INSTRUCTIONS FOR THE TASK: Beneath this instruction is a block of data; output from it exactly the lines that run from the one containing "decode 0b10000000 = .ok" through the one containing "theorem test_decode_rejects : decode", inclusive.

##############################

-- ==== Sys2Proof/Tests/Slice0.lean ====
section
/-! SUPPORT. Tests: the checks of WellFormed refuse, the decoder on words written out from the spec, vectors of
spec/95_test_vectors.md, and for every statement with hypotheses a witness that meets them. -/

namespace Sys2Proof.Tests

open Sys2Proof.Machine

/-! ## States -/

/-- The machine after reset with a 64-byte buffer (the MB_BYTES of 95_test_vectors.md sections 7, 8, 10). -/
def small : State := State.resetWith { mbBytes := 64 } []

/-- The state a command leaves. -/
def after (o : Host.Outcome State Fault Refusal) : Option State :=
  match o with
  | .next t => some t
  | _ => none

/-- `s` with the byte `v` in flight and its LATENCY passed. -/
def inFlight (v : Byte) (s : State) : State :=
  { s with cmd := v, seq := { pending := true, bi := none }, port := { s.port with inputs := [.run] } }

/-- The inputs of a state replaced. -/
def feed (l : List Input) (s : State) : State := { s with port := { s.port with inputs := l } }

/-- Key, IV and a message of 20 bytes, block 3 (the last of 64 bytes) selected, operands set. -/
def ready : State :=
  { small with
    klen := 16, ivlen := 16, msglen := 20, blk := 3, opa := 0x57, opb := 0x83
    mb := [(0, 0x41), (19, 0x54), (20, 0xaa), (63, 0x7f)] }

/-- The key of 95_test_vectors.md sections 5 to 9. -/
def vectorKey : Block := #v[0x2b, 0x7e, 0x15, 0x16, 0x28, 0xae, 0xd2, 0xa6, 0xab, 0xf7, 0x15, 0x88, 0x09, 0xcf, 0x4f, 0x3c]

/-- The IV of 95_test_vectors.md section 9. -/
def vectorIv : Block := #v[0x00, 0x01, 0x02, 0x03, 0x04, 0x05, 0x06, 0x07, 0x08, 0x09, 0x0a, 0x0b, 0x0c, 0x0d, 0x0e, 0x0f]

/-- One block `mb` of message under that key and IV. -/
def oneBlock (mb : Memory) : State :=
  { small with key := vectorKey, klen := 16, iv := vectorIv, ivlen := 16, msglen := 16, mb := mb }

/-- The first block M0 of 95_test_vectors.md 9.1. -/
def messageM0 : Memory := [(0, 0x6b), (1, 0xc1), (2, 0xbe), (3, 0xe2), (4, 0x2e), (5, 0x40), (6, 0x9f), (7, 0x96), (8, 0xe9), (9, 0x3d), (10, 0x7e), (11, 0x11), (12, 0x73), (13, 0x93), (14, 0x17), (15, 0x2a)]

/-- The first block of the OFB and CFB ciphertexts of 95_test_vectors.md 9.2. -/
def feedbackC0 : Memory := [(0, 0x3b), (1, 0x3f), (2, 0xd9), (3, 0x2e), (4, 0xb7), (5, 0x2d), (6, 0xad), (7, 0x20), (8, 0x33), (9, 0x34), (10, 0x49), (11, 0xf8), (12, 0xe8), (13, 0x3c), (14, 0xfb), (15, 0x4a)]

/-- The first block of the CBC ciphertext of 95_test_vectors.md 9.2. -/
def cbcC0 : Memory := [(0, 0x76), (1, 0x49), (2, 0xab), (3, 0xac), (4, 0x81), (5, 0x19), (6, 0xb2), (7, 0x46), (8, 0xce), (9, 0xe9), (10, 0x8e), (11, 0x9b), (12, 0x12), (13, 0xe9), (14, 0x19), (15, 0x7d)]

/-! ## WellFormed refuses -/

theorem test_refuses_unaligned_mbBytes : Config.Params.legal { mbBytes := 20 } = false := by decide

theorem test_refuses_mbBytes_below_a_block : Config.Params.legal { mbBytes := 0 } = false := by decide

theorem test_refuses_mbBytes_beyond_the_window : Config.Params.legal { mbBytes := 61456 } = false := by decide

theorem test_accepts_the_end_values_of_mbBytes :
    Config.Params.legal { mbBytes := 16 } = true ∧ Config.Params.legal { mbBytes := 61440 } = true := by decide

theorem test_reset_input_outside_mb_refused :
    Input.wf { mbBytes := 64 } (.reset [(64, 1)]) = false ∧ Input.wf { mbBytes := 64 } (.reset [(3, 0)]) = false := by
  decide

/-! ## Decoding, by words written out from 30_encoding.md R60 to R63 -/

theorem test_decode_enc : decode 0b00010000 = .ok .encEcb ∧ decode 0b00010001 = .ok .encCbc ∧
    decode 0b00010010 = .ok .encOfb ∧ decode 0b00010011 = .ok .encCfb := by decide

theorem test_decode_dec : decode 0b00100000 = .ok .decEcb ∧ decode 0b00100001 = .ok .decCbc ∧
    decode 0b00100010 = .ok .decOfb ∧ decode 0b00100011 = .ok .decCfb := by decide

theorem test_decode_key_and_block : decode 0b00110000 = .ok .kexp ∧ decode 0b01000000 = .ok .encb ∧
    decode 0b01010000 = .ok .decb ∧ decode 0b10100000 = .ok .clone := by decide

theorem test_decode_unit : decode 0b01100000 = .ok .gfmul ∧ decode 0b01110000 = .ok .xtime ∧
    decode 0b10000000 = .ok .sbox ∧ decode 0b10010000 = .ok .isbox := by decide

theorem test_decode_table_words : decodeTableWord 8 0x23 = some .decCfb ∧ decodeTableWord 8 0xA0 = some .clone ∧
    decodeTableWord 8 0x24 = none ∧ decodeTableWord 8 0xA1 = none := by decide

theorem test_decode_rejects : decode 0x00 = .error .illegalCommand ∧ decode 0x0F = .error .illegalCommand ∧
    decode 0xB0 = .error .illegalCommand ∧ decode 0xFF = .error .illegalCommand ∧
    decode 0x31 = .error .illegalCommand ∧ decode 0xAF = .error .illegalCommand ∧
    decode 0x14 = .error .unsupportedMode ∧ decode 0x2F = .error .unsupportedMode := by decide

/-! ## Data path (95_test_vectors.md sections 4 to 7) -/

theorem test_xtime : xtime 0x7f = 0xfe ∧ xtime 0x80 = 0x1b ∧ xtime 0xff = 0xe5 := by decide

theorem test_gmul : gmul 0x57 0x83 = 0xc1 ∧ gmul 0x57 0x13 = 0xfe ∧ gmul 0xff 0xff = 0x13 ∧ gmul 0x02 0x8d = 0x01 := by
  decide

theorem test_sbox : sbox 0x52 = 0x00 ∧ sbox 0x53 = 0xed ∧ sbox 0x7c = 0x10 ∧ invSbox 0x63 = 0x00 ∧
    invSbox 0xfe = 0x0c := by decide

theorem test_rotateWord : rotateWord #v[0x09, 0xcf, 0x4f, 0x3c] = #v[0xcf, 0x4f, 0x3c, 0x09] := by decide

theorem test_substituteWord : substituteWord #v[0xcf, 0x4f, 0x3c, 0x09] = #v[0x8a, 0x84, 0xeb, 0x01] := by decide

/-- RK of the zero key at 16, 33, 160 and 175 (section 5). -/
theorem test_expand_zero_key : (expand Block.zero)[16] = 0x62 ∧ (expand Block.zero)[33] = 0x98 ∧
    (expand Block.zero)[160] = 0xb4 ∧ (expand Block.zero)[175] = 0x8e := by decide +kernel

/-- T1 of section 6, round 1: shift. -/
theorem test_shiftRowsLeft :
    shiftRowsLeft #v[0xd4, 0x27, 0x11, 0xae, 0xe0, 0xbf, 0x98, 0xf1, 0xb8, 0xb4, 0x5d, 0xe5, 0x1e, 0x41, 0x52, 0x30] =
      #v[0xd4, 0xbf, 0x5d, 0x30, 0xe0, 0xb4, 0x52, 0xae, 0xb8, 0x41, 0x11, 0xf1, 0x1e, 0x27, 0x98, 0xe5] := by
  decide +kernel

/-- T2 of section 6, round 10: ishift. -/
theorem test_shiftRowsRight :
    shiftRowsRight #v[0xe9, 0x31, 0x7d, 0xb5, 0xcb, 0x32, 0x2c, 0x72, 0x3d, 0x2e, 0x89, 0x5f, 0xaf, 0x09, 0x07, 0x94] =
      #v[0xe9, 0x09, 0x89, 0x72, 0xcb, 0x31, 0x07, 0x5f, 0x3d, 0x32, 0x7d, 0x94, 0xaf, 0x2e, 0x2c, 0xb5] := by
  decide +kernel

/-- T1 of section 6, round 1: mix. -/
theorem test_mixColumns :
    mixColumns #v[0xd4, 0xbf, 0x5d, 0x30, 0xe0, 0xb4, 0x52, 0xae, 0xb8, 0x41, 0x11, 0xf1, 0x1e, 0x27, 0x98, 0xe5] =
      #v[0x04, 0x66, 0x81, 0xe5, 0xe0, 0xcb, 0x19, 0x9a, 0x48, 0xf8, 0xd3, 0x7a, 0x28, 0x06, 0x26, 0x4c] := by
  decide +kernel

/-- T2 of section 6, round 1: unmix. -/
theorem test_unmixColumns :
    unmixColumns #v[0x04, 0x66, 0x81, 0xe5, 0xe0, 0xcb, 0x19, 0x9a, 0x48, 0xf8, 0xd3, 0x7a, 0x28, 0x06, 0x26, 0x4c] =
      #v[0xd4, 0xbf, 0x5d, 0x30, 0xe0, 0xb4, 0x52, 0xae, 0xb8, 0x41, 0x11, 0xf1, 0x1e, 0x27, 0x98, 0xe5] := by
  decide +kernel

theorem test_index : index (blockView 2) 3 1 = 45 ∧ index ivView 2 1 = 9 ∧ index cloneView 2 3 = 11 := by decide

/-! ## One command, one step -/

/-- Section 4.4: XTIME of 0x80. -/
theorem test_step_xtime : (after (step (State.withFetchWord { small with opa := 0x80 } 8 0x70))).map
    (fun t => (t.result, t.err, statusByte t)) = some (0x1b, 0, 0x02) := by decide +kernel

/-- Section 4.4: GFMUL. -/
theorem test_step_gfmul : (after (step (State.withFetchWord ready 8 0x60))).map
    (fun t => (t.result, t.opa, t.opb)) = some (0xc1, 0x57, 0x83) := by decide +kernel

/-- Section 4.4: GFMUL with mode 1 is illegal, RESULT stays. -/
theorem test_step_gfmul_mode1 : (after (step (inFlight 0x61 { small with result := 0x52 }))).map
    (fun t => (t.result, t.err, statusByte t)) = some (0x52, 0x08, 0x06) := by decide +kernel

/-- Section 4.4: SBOX of 0x53. -/
theorem test_step_sbox : (after (step (State.withFetchWord { small with opa := 0x53 } 8 0x80))).map
    (fun t => t.result) = some 0xed := by decide +kernel

/-- Section 4.4: ISBOX of 0x00. -/
theorem test_step_isbox : (after (step (State.withFetchWord small 8 0x90))).map (fun t => t.result) = some 0x52 := by
  decide +kernel

/-- Section 5: KEXP of the zero key. -/
theorem test_step_kexp : (after (step (State.withFetchWord { small with klen := 16 } 8 0x30))).map
    (fun t => (t.rk[16], t.rk[175], t.err)) = some (0x62, 0x8e, 0) := by decide +kernel

/-- Section 5 and E19: KEXP without a key length. -/
theorem test_step_kexp_no_key : (after (step (State.withFetchWord small 8 0x30))).map
    (fun t => (t.rk[16], t.err, statusByte t)) = some (0x00, 0x01, 0x06) := by decide +kernel

/-- Section 8: ENCB of the zero block under the zero key (V1). -/
theorem test_step_encb : (after (step (State.withFetchWord { small with klen := 16 } 8 0x40))).map
    (fun t => mbBlock t 0) = some
      #v[0x66, 0xe9, 0x4b, 0xd4, 0xef, 0x8a, 0x2c, 0x3b, 0x88, 0x4c, 0xfa, 0x59, 0xca, 0x34, 0x2b, 0x2e] := by
  decide +kernel

/-- Section 8: DECB takes V1 back. -/
theorem test_step_decb : (after (step (State.withFetchWord { small with
      klen := 16
      mb := [(0, 0x66), (1, 0xe9), (2, 0x4b), (3, 0xd4), (4, 0xef), (5, 0x8a), (6, 0x2c), (7, 0x3b), (8, 0x88), (9, 0x4c), (10, 0xfa), (11, 0x59), (12, 0xca), (13, 0x34), (14, 0x2b), (15, 0x2e)] } 8 0x50))).map
    (fun t => t.mb) = some [] := by
  decide +kernel

/-- E20, E21: the block outside MB, alone and with the key missing. -/
theorem test_step_block_errors :
    (after (step (State.withFetchWord { small with klen := 16, blk := 4 } 8 0x40))).map (fun t => t.err) = some 0x10 ∧
    (after (step (State.withFetchWord { small with blk := 4 } 8 0x50))).map (fun t => t.err) = some 0x11 := by
  decide +kernel

/-- E22, E23: CLONE of the last legal block and far outside. -/
theorem test_step_clone :
    (after (step (State.withFetchWord ready 8 0xA0))).map (fun t => (t.clone[15], t.err)) = some (0x7f, 0) ∧
    (after (step (State.withFetchWord { ready with blk := 0xffff } 8 0xA0))).map
      (fun t => (t.clone[15], t.err)) = some (0x00, 0x10) := by decide +kernel

/-- Section 9.2, ENC.CBC, block 0; the IV is consumed and kept. -/
theorem test_step_encCbc : (after (step (State.withFetchWord (oneBlock messageM0) 8 0x11))).map
    (fun t => (t.mb, t.iv, t.ivlen)) = some (cbcC0, vectorIv, 0) := by decide +kernel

##############################

FINISHED EXERCISE:
    decode 0b10000000 = .ok .sbox ∧ decode 0b10010000 = .ok .isbox := by decide

theorem test_decode_table_words : decodeTableWord 8 0x23 = some .decCfb ∧ decodeTableWord 8 0xA0 = some .clone ∧
    decodeTableWord 8 0x24 = none ∧ decodeTableWord 8 0xA1 = none := by decide

theorem test_decode_rejects : decode 0x00 = .error .illegalCommand ∧ decode 0x0F = .error .illegalCommand ∧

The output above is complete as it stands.